-- ==== Sys2Proof/Tests/Slice0.lean ====
section
/-! SUPPORT. The model's own tests: words and expected values are those of the spec (opcode_table.json's encodings,
95_test_vectors.md), never the model's own answers; and for each statement of Obligations.lean that has hypotheses a
concrete state that meets them. -/

open Sys2Proof Sys2Proof.Machine Sys2Proof.Claims

namespace Sys2Proof.Test

/-! ### Well-formedness of what the preload takes (44_computer.md R202) -/

/-- 95_test_vectors.md 1.7: the line of `@100`. -/
def line100 : Line := "0000000001100100".toList

theorem wellFormed_accepts_line : line100.wellFormed = true := by decide
theorem wellFormed_refuses_short_line : Line.wellFormed ("000000000110010".toList) = false := by decide
theorem wellFormed_refuses_long_line : Line.wellFormed ("00000000011001000".toList) = false := by decide
theorem wellFormed_refuses_bad_character : Line.wellFormed ("000000000110010x".toList) = false := by decide
theorem wellFormed_refuses_ill_formed_program : Program.wellFormed [line100, "1".toList] = false := by decide
theorem wellFormed_refuses_long_program : Program.wellFormed (List.replicate 32769 line100) = false := by
  have h : Program.fits (List.replicate 32769 line100) = false := by
    rw [Program.fits, List.length_replicate]; decide
  rw [Program.wellFormed, h, Bool.false_and]

/-- What the preload answers: the ROM word at 0 and at 1, or the refusal. -/
def preloaded (lines : List Line) : Except Refusal (Word × Word) :=
  match preload PowerOn.reference lines with
  | .next s => .ok (s.rom.read 0#15, s.rom.read 1#15)
  | .fault f => nomatch f
  | .refused r => .error r

theorem preload_places_lines :
    preloaded ["1110110000010000".toList, line100] = .ok (0xEC10#16, 0x0064#16) := by decide
theorem preload_names_the_bad_line : preloaded [line100, "01".toList] = .error (.invalidWidth 1) := by decide

/-! ### Decoding: a word written out from the table's encoding for every constructor -/

theorem decode_address :
    [0b0000000000000000#16, 0b0000000001100100#16, 0b0111111111111111#16, 0b0101010110101010#16].map decode =
      [.atValue 0#15, .atValue 100#15, .atValue 32767#15, .atValue 0x55AA#15] := by decide

/-- The first 14 named comps, each word `1 11 comp dest jump` (30_encoding.md R62, the table of R100 to R113). -/
theorem decode_named_comps_1 :
    [0b1110101010001110#16, 0b1110111111100011#16, 0b1110111010111000#16, 0b1110001100010101#16,
      0b1110110000101010#16, 0b1111110000000111#16, 0b1110001101011100#16, 0b1110110001110001#16,
      0b1111110001001111#16, 0b1110001111100100#16, 0b1110110011111001#16, 0b1111110011010110#16,
      0b1110011111101011#16, 0b1110110111000000#16].map decode =
      [.zero Dest.m Jump.jle, .one Dest.a Jump.jge, .negOne Dest.amd Jump.none, .compD Dest.d Jump.jne,
        .compA Dest.am Jump.jeq, .compM Dest.none Jump.jmp, .notD Dest.md Jump.jlt, .notA Dest.ad Jump.jgt,
        .notM Dest.m Jump.jmp, .negD Dest.a Jump.jlt, .negA Dest.amd Jump.jgt, .negM Dest.d Jump.jle,
        .dPlusOne Dest.am Jump.jge, .aPlusOne Dest.none Jump.none] := by decide

/-- The other 14 named comps (R114 to R127). -/
theorem decode_named_comps_2 :
    [0b1111110111011101#16, 0b1110001110110010#16, 0b1110110010001000#16, 0b1111110010100101#16,
      0b1110000010111010#16, 0b1111000010010111#16, 0b1110010011101100#16, 0b1111010011000001#16,
      0b1110000111011110#16, 0b1111000111110011#16, 0b1110000000001001#16, 0b1111000000100110#16,
      0b1110010101111011#16, 0b1111010101010000#16].map decode =
      [.mPlusOne Dest.md Jump.jne, .dMinusOne Dest.ad Jump.jeq, .aMinusOne Dest.m Jump.none,
        .mMinusOne Dest.a Jump.jne, .dPlusA Dest.amd Jump.jeq, .dPlusM Dest.d Jump.jmp,
        .dMinusA Dest.am Jump.jlt, .dMinusM Dest.none Jump.jgt, .aMinusD Dest.md Jump.jle,
        .mMinusD Dest.ad Jump.jge, .dAndA Dest.m Jump.jgt, .dAndM Dest.a Jump.jle, .dOrA Dest.amd Jump.jge,
        .dOrM Dest.d Jump.none] := by decide
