-- ==== Sys2Proof/Syntax.lean ====
section
/-!
DEFINITION. The instruction set as the spec gives it at its normative level, the decoded record
(30_encoding R70 R72 R76 R77): register operands are indices, immediates are integers, label operands are
absolute instruction indices. One constructor of `Instr` per row of `opcode_table.json`.
-/

namespace Sys2Proof

/-- A general register's index, 0 to 31 (10_state R11 R13). -/
abbrev Reg := Fin 32

/-- A float register's index, 0 to 31 (10_state R15). -/
abbrev FReg := Fin 32

/-- Register 31, hard-wired zero (10_state R12 R13). -/
abbrev XZR : Reg := 31

/-- Register 28, the stack pointer (10_state R13). -/
abbrev SP : Reg := 28

/-- Register 29 (10_state R13). -/
abbrev FP : Reg := 29

/-- Register 30, which BL writes (10_state R13, 46_branch R233). -/
abbrev LR : Reg := 30

/-- Register 16 (10_state R13; the index is the spec's, from general knowledge, log 36). -/
abbrev IP0 : Reg := 16

/-- Register 17 (10_state R13; the index is the spec's, from general knowledge, log 36). -/
abbrev IP1 : Reg := 17

/-- The fourteen conditions of B.cond (46_branch R243 to R256). -/
inductive Cond where
  | eq | ne | hs | lo | hi | ls | ge | lt | gt | le | mi | pl | vs | vc
deriving DecidableEq, Repr

/-- The 51 admitted instruction names (30_encoding R72). -/
inductive Mnemonic where
  | add | adds | addi | addis | sub | subs | subi | subis
  | and | ands | andi | andis | orr | orri | eor | eori
  | lsl | lsr | movz | movk
  | ldur | ldursw | ldurh | ldurb | stur | sturw | sturh | sturb
  | ldxr | stxr
  | b | bl | br | cbz | cbnz
  | bEq | bNe | bHs | bLo | bHi | bLs | bGe | bLt | bGt | bLe | bMi | bPl | bVs | bVc
  | fcmps | fcmpd
deriving DecidableEq, Repr

/-- The admitted instructions with their arguments in the layout of 30_encoding R77. A label operand is the
absolute index `target` of the instruction the label stands for; `off` is a signed byte offset; `q` is the
shift of a wide move; in `stxr` the operands are the stored register, the status register, the base. -/
inductive Instr where
  /-- `ADD Xd, Xn, Xm` (41_arith R150) -/
  | add (d n m : Reg)
  /-- `ADDS Xd, Xn, Xm` (41_arith R151) -/
  | adds (d n m : Reg)
  /-- `ADDI Xd, Xn, #imm` (41_arith R152) -/
  | addi (d n : Reg) (imm : Nat)
  /-- `ADDIS Xd, Xn, #imm` (41_arith R153) -/
  | addis (d n : Reg) (imm : Nat)
  /-- `SUB Xd, Xn, Xm` (41_arith R154) -/
  | sub (d n m : Reg)
  /-- `SUBS Xd, Xn, Xm` (41_arith R155) -/
  | subs (d n m : Reg)
  /-- `SUBI Xd, Xn, #imm` (41_arith R156) -/
  | subi (d n : Reg) (imm : Nat)
  /-- `SUBIS Xd, Xn, #imm` (41_arith R157) -/
  | subis (d n : Reg) (imm : Nat)
  /-- `AND Xd, Xn, Xm` (42_logical R170) -/
  | and (d n m : Reg)
  /-- `ANDS Xd, Xn, Xm` (42_logical R171) -/
  | ands (d n m : Reg)
  /-- `ANDI Xd, Xn, #imm` (42_logical R172) -/
  | andi (d n : Reg) (imm : Nat)
  /-- `ANDIS Xd, Xn, #imm` (42_logical R173) -/
  | andis (d n : Reg) (imm : Nat)
  /-- `ORR Xd, Xn, Xm` (42_logical R174) -/
  | orr (d n m : Reg)
  /-- `ORRI Xd, Xn, #imm` (42_logical R175) -/
  | orri (d n : Reg) (imm : Nat)
  /-- `EOR Xd, Xn, Xm` (42_logical R176) -/
  | eor (d n m : Reg)
  /-- `EORI Xd, Xn, #imm` (42_logical R177) -/
  | eori (d n : Reg) (imm : Nat)
  /-- `LSL Xd, Xn, #sh` (43_shift_wide R190) -/
  | lsl (d n : Reg) (sh : Nat)
  /-- `LSR Xd, Xn, #sh` (43_shift_wide R191) -/
  | lsr (d n : Reg) (sh : Nat)
  /-- `MOVZ Xd, #imm, LSL #q` (43_shift_wide R192) -/
  | movz (d : Reg) (imm q : Nat)
  /-- `MOVK Xd, #imm, LSL #q` (43_shift_wide R193) -/
  | movk (d : Reg) (imm q : Nat)
  /-- `LDUR Xt, [Xn, #off]` (44_load_store R204) -/
  | ldur (t n : Reg) (off : Int)
  /-- `LDURSW Xt, [Xn, #off]` (44_load_store R205) -/
  | ldursw (t n : Reg) (off : Int)
  /-- `LDURH Xt, [Xn, #off]` (44_load_store R206) -/
  | ldurh (t n : Reg) (off : Int)
  /-- `LDURB Xt, [Xn, #off]` (44_load_store R207) -/
  | ldurb (t n : Reg) (off : Int)
  /-- `STUR Xt, [Xn, #off]` (44_load_store R208) -/
  | stur (t n : Reg) (off : Int)
  /-- `STURW Xt, [Xn, #off]` (44_load_store R209) -/
  | sturw (t n : Reg) (off : Int)
  /-- `STURH Xt, [Xn, #off]` (44_load_store R210) -/
  | sturh (t n : Reg) (off : Int)
  /-- `STURB Xt, [Xn, #off]` (44_load_store R211) -/
  | sturb (t n : Reg) (off : Int)
  /-- `LDXR Xt, [Xn, #0]` (45_exclusive R221) -/
  | ldxr (t n : Reg)
  /-- `STXR Xt, Xs, [Xn, #0]` (45_exclusive R222) -/
  | stxr (t st n : Reg)
  /-- `B label` (46_branch R231) -/
  | b (target : Nat)
  /-- `BL label` (46_branch R233) -/
  | bl (target : Nat)
  /-- `BR Xn` (46_branch R234) -/
  | br (n : Reg)
  /-- `CBZ Xt, label` (46_branch R235) -/
  | cbz (t : Reg) (target : Nat)
  /-- `CBNZ Xt, label` (46_branch R237) -/
  | cbnz (t : Reg) (target : Nat)
  /-- `B.EQ label` (46_branch R243) -/
  | bEq (target : Nat)
  /-- `B.NE label` (46_branch R244) -/
  | bNe (target : Nat)
  /-- `B.HS label` (46_branch R245) -/
  | bHs (target : Nat)
  /-- `B.LO label` (46_branch R246) -/
  | bLo (target : Nat)
  /-- `B.HI label` (46_branch R247) -/
  | bHi (target : Nat)
  /-- `B.LS label` (46_branch R248) -/
  | bLs (target : Nat)
  /-- `B.GE label` (46_branch R249) -/
  | bGe (target : Nat)
  /-- `B.LT label` (46_branch R250) -/
  | bLt (target : Nat)
  /-- `B.GT label` (46_branch R251) -/
  | bGt (target : Nat)
  /-- `B.LE label` (46_branch R252) -/
  | bLe (target : Nat)
  /-- `B.MI label` (46_branch R253) -/
  | bMi (target : Nat)
  /-- `B.PL label` (46_branch R254) -/
  | bPl (target : Nat)
  /-- `B.VS label` (46_branch R255) -/
  | bVs (target : Nat)
  /-- `B.VC label` (46_branch R256) -/
  | bVc (target : Nat)
  /-- `FCMPS Sn, Sm` (47_fp_compare R262) -/
  | fcmps (n m : FReg)
  /-- `FCMPD Dn, Dm` (47_fp_compare R263) -/
  | fcmpd (n m : FReg)
deriving DecidableEq, Repr

/-- A control signal: asserted, not asserted, or "not applicable", which is distinct from both (30_encoding R110). -/
inductive Signal where
  | off | on | na
deriving DecidableEq, Repr

/-- The `ALUOp` signal: a value 0 to 3, or "not applicable" (30_encoding R110 R111). -/
inductive ALUOp where
  | op0 | op1 | op2 | op3 | na
deriving DecidableEq, Repr

/-- `ControlUnitConfiguration`, the hardware control word of one instruction class (30_encoding R110). -/
structure ControlWord where
  reg2Loc : Signal
  uncondBranch : Signal
  flagBranch : Signal
  zeroBranch : Signal
  memRead : Signal
  memToReg : Signal
  memWrite : Signal
  flagWrite : Signal
  aluSrc : Signal
  aluOp : ALUOp
  regWrite : Signal
deriving DecidableEq, Repr

/-- The decoded `Instruction` record (30_encoding R76): the instruction with its arguments, the source line
number, and the control word bound to it at decode time. -/
structure Record where
  instr : Instr
  line : Nat
  ctrl : ControlWord
deriving DecidableEq, Repr

/-- A compiled program: the instruction list and the branch table (10_state R24, 30_encoding R80). -/
structure Program where
  /-- `prog[0 .. N-1]`. -/
  records : List Record
  /-- The label-to-index map. -/
  branchTable : List (Text × Nat)
deriving DecidableEq, Repr

/-- The program of `N = 0` instructions. -/
def Program.empty : Program where
  records := []
  branchTable := []

end Sys2Proof
end

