-- ==== Sys2Proof/Decode.lean ====
section
/-!
DEFINITION. The decoder from 32-bit words to decoded instructions, the encoder, the control words and the names
of the instructions (30_encoding R76, R82 to R93, R110 to R112). The word level is the spec's own decision
D1 D29 from general knowledge of LEGv8 (log 10): no meaning depends on it.
-/

namespace Sys2Proof

/-- The mnemonic field of a decoded instruction (30_encoding R76). -/
def Instr.mnemonic : Instr → Mnemonic
  | .add _ _ _ => .add
  | .adds _ _ _ => .adds
  | .addi _ _ _ => .addi
  | .addis _ _ _ => .addis
  | .sub _ _ _ => .sub
  | .subs _ _ _ => .subs
  | .subi _ _ _ => .subi
  | .subis _ _ _ => .subis
  | .and _ _ _ => .and
  | .ands _ _ _ => .ands
  | .andi _ _ _ => .andi
  | .andis _ _ _ => .andis
  | .orr _ _ _ => .orr
  | .orri _ _ _ => .orri
  | .eor _ _ _ => .eor
  | .eori _ _ _ => .eori
  | .lsl _ _ _ => .lsl
  | .lsr _ _ _ => .lsr
  | .movz _ _ _ => .movz
  | .movk _ _ _ => .movk
  | .ldur _ _ _ => .ldur
  | .ldursw _ _ _ => .ldursw
  | .ldurh _ _ _ => .ldurh
  | .ldurb _ _ _ => .ldurb
  | .stur _ _ _ => .stur
  | .sturw _ _ _ => .sturw
  | .sturh _ _ _ => .sturh
  | .sturb _ _ _ => .sturb
  | .ldxr _ _ => .ldxr
  | .stxr _ _ _ => .stxr
  | .b _ => .b
  | .bl _ => .bl
  | .br _ => .br
  | .cbz _ _ => .cbz
  | .cbnz _ _ => .cbnz
  | .bEq _ => .bEq
  | .bNe _ => .bNe
  | .bHs _ => .bHs
  | .bLo _ => .bLo
  | .bHi _ => .bHi
  | .bLs _ => .bLs
  | .bGe _ => .bGe
  | .bLt _ => .bLt
  | .bGt _ => .bGt
  | .bLe _ => .bLe
  | .bMi _ => .bMi
  | .bPl _ => .bPl
  | .bVs _ => .bVs
  | .bVc _ => .bVc
  | .fcmps _ _ => .fcmps
  | .fcmpd _ _ => .fcmpd

/-- The `args` list of the record (30_encoding R77). -/
def Instr.args : Instr → List Int
  | .add d n m | .adds d n m | .sub d n m | .subs d n m | .and d n m | .ands d n m | .orr d n m | .eor d n m => [d.val, n.val, m.val]
  | .addi d n imm | .addis d n imm | .subi d n imm | .subis d n imm | .andi d n imm | .andis d n imm | .orri d n imm | .eori d n imm => [d.val, n.val, imm]
  | .lsl d n sh | .lsr d n sh => [d.val, n.val, sh]
  | .movz d imm q | .movk d imm q => [d.val, imm, q]
  | .ldur t n off | .ldursw t n off | .ldurh t n off | .ldurb t n off | .stur t n off | .sturw t n off | .sturh t n off | .sturb t n off => [t.val, n.val, off]
  | .ldxr t n => [t.val, n.val, 0]
  | .stxr t st n => [t.val, st.val, n.val, 0]
  | .b target | .bl target => [target]
  | .br n => [n.val]
  | .cbz t target | .cbnz t target => [t.val, target]
  | .bEq target | .bNe target | .bHs target | .bLo target | .bHi target | .bLs target | .bGe target
  | .bLt target | .bGt target | .bLe target | .bMi target | .bPl target | .bVs target | .bVc target => [target]
  | .fcmps n m | .fcmpd n m => [n.val, m.val]

/-- The upper-case spelling of each mnemonic (30_encoding R72 R74). -/
def Mnemonic.spelling : Mnemonic → String
  | .add => "ADD"
  | .adds => "ADDS"
  | .addi => "ADDI"
  | .addis => "ADDIS"
  | .sub => "SUB"
  | .subs => "SUBS"
  | .subi => "SUBI"
  | .subis => "SUBIS"
  | .and => "AND"
  | .ands => "ANDS"
  | .andi => "ANDI"
  | .andis => "ANDIS"
  | .orr => "ORR"
  | .orri => "ORRI"
  | .eor => "EOR"
  | .eori => "EORI"
  | .lsl => "LSL"
  | .lsr => "LSR"
  | .movz => "MOVZ"
  | .movk => "MOVK"
  | .ldur => "LDUR"
  | .ldursw => "LDURSW"
  | .ldurh => "LDURH"
  | .ldurb => "LDURB"
  | .stur => "STUR"
  | .sturw => "STURW"
  | .sturh => "STURH"
  | .sturb => "STURB"
  | .ldxr => "LDXR"
  | .stxr => "STXR"
  | .b => "B"
  | .bl => "BL"
  | .br => "BR"
  | .cbz => "CBZ"
  | .cbnz => "CBNZ"
  | .bEq => "B.EQ"
  | .bNe => "B.NE"
  | .bHs => "B.HS"
  | .bLo => "B.LO"
  | .bHi => "B.HI"
  | .bLs => "B.LS"
  | .bGe => "B.GE"
  | .bLt => "B.LT"
  | .bGt => "B.GT"
  | .bLe => "B.LE"
  | .bMi => "B.MI"
  | .bPl => "B.PL"
  | .bVs => "B.VS"
  | .bVc => "B.VC"
  | .fcmps => "FCMPS"
  | .fcmpd => "FCMPD"

/-- The arithmetic (41_arith R150 to R157) mnemonics of 30_encoding R72. -/
def mnemonicsArith : List Mnemonic :=
  [.add, .adds, .addi, .addis, .sub, .subs, .subi, .subis]

/-- The logical (42_logical R170 to R177) mnemonics of 30_encoding R72. -/
def mnemonicsLogical : List Mnemonic :=
  [.and, .ands, .andi, .andis, .orr, .orri, .eor, .eori]

/-- The shift and wide-move (43_shift_wide R190 to R193) mnemonics of 30_encoding R72. -/
def mnemonicsShiftWide : List Mnemonic :=
  [.lsl, .lsr, .movz, .movk]

/-- The load and store (44_load_store R204 to R211) mnemonics of 30_encoding R72. -/
def mnemonicsLoadStore : List Mnemonic :=
  [.ldur, .ldursw, .ldurh, .ldurb, .stur, .sturw, .sturh, .sturb]

/-- The exclusive (45_exclusive R221 R222) mnemonics of 30_encoding R72. -/
def mnemonicsExclusive : List Mnemonic :=
  [.ldxr, .stxr]

/-- The unconditional and compare-and-branch (46_branch R231 to R237) mnemonics of 30_encoding R72. -/
def mnemonicsBranch : List Mnemonic :=
  [.b, .bl, .br, .cbz, .cbnz]

/-- The mnemonics of the fourteen B.cond (46_branch R236 R243 to R256). -/
def mnemonicsCondBranch : List Mnemonic :=
  [.bEq, .bNe, .bHs, .bLo, .bHi, .bLs, .bGe, .bLt, .bGt, .bLe, .bMi, .bPl, .bVs, .bVc]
·····
TASK BRIEF> Where a line of the listing contains "preloaded", count it; your answer must be only the resulting number.

REPLY> 3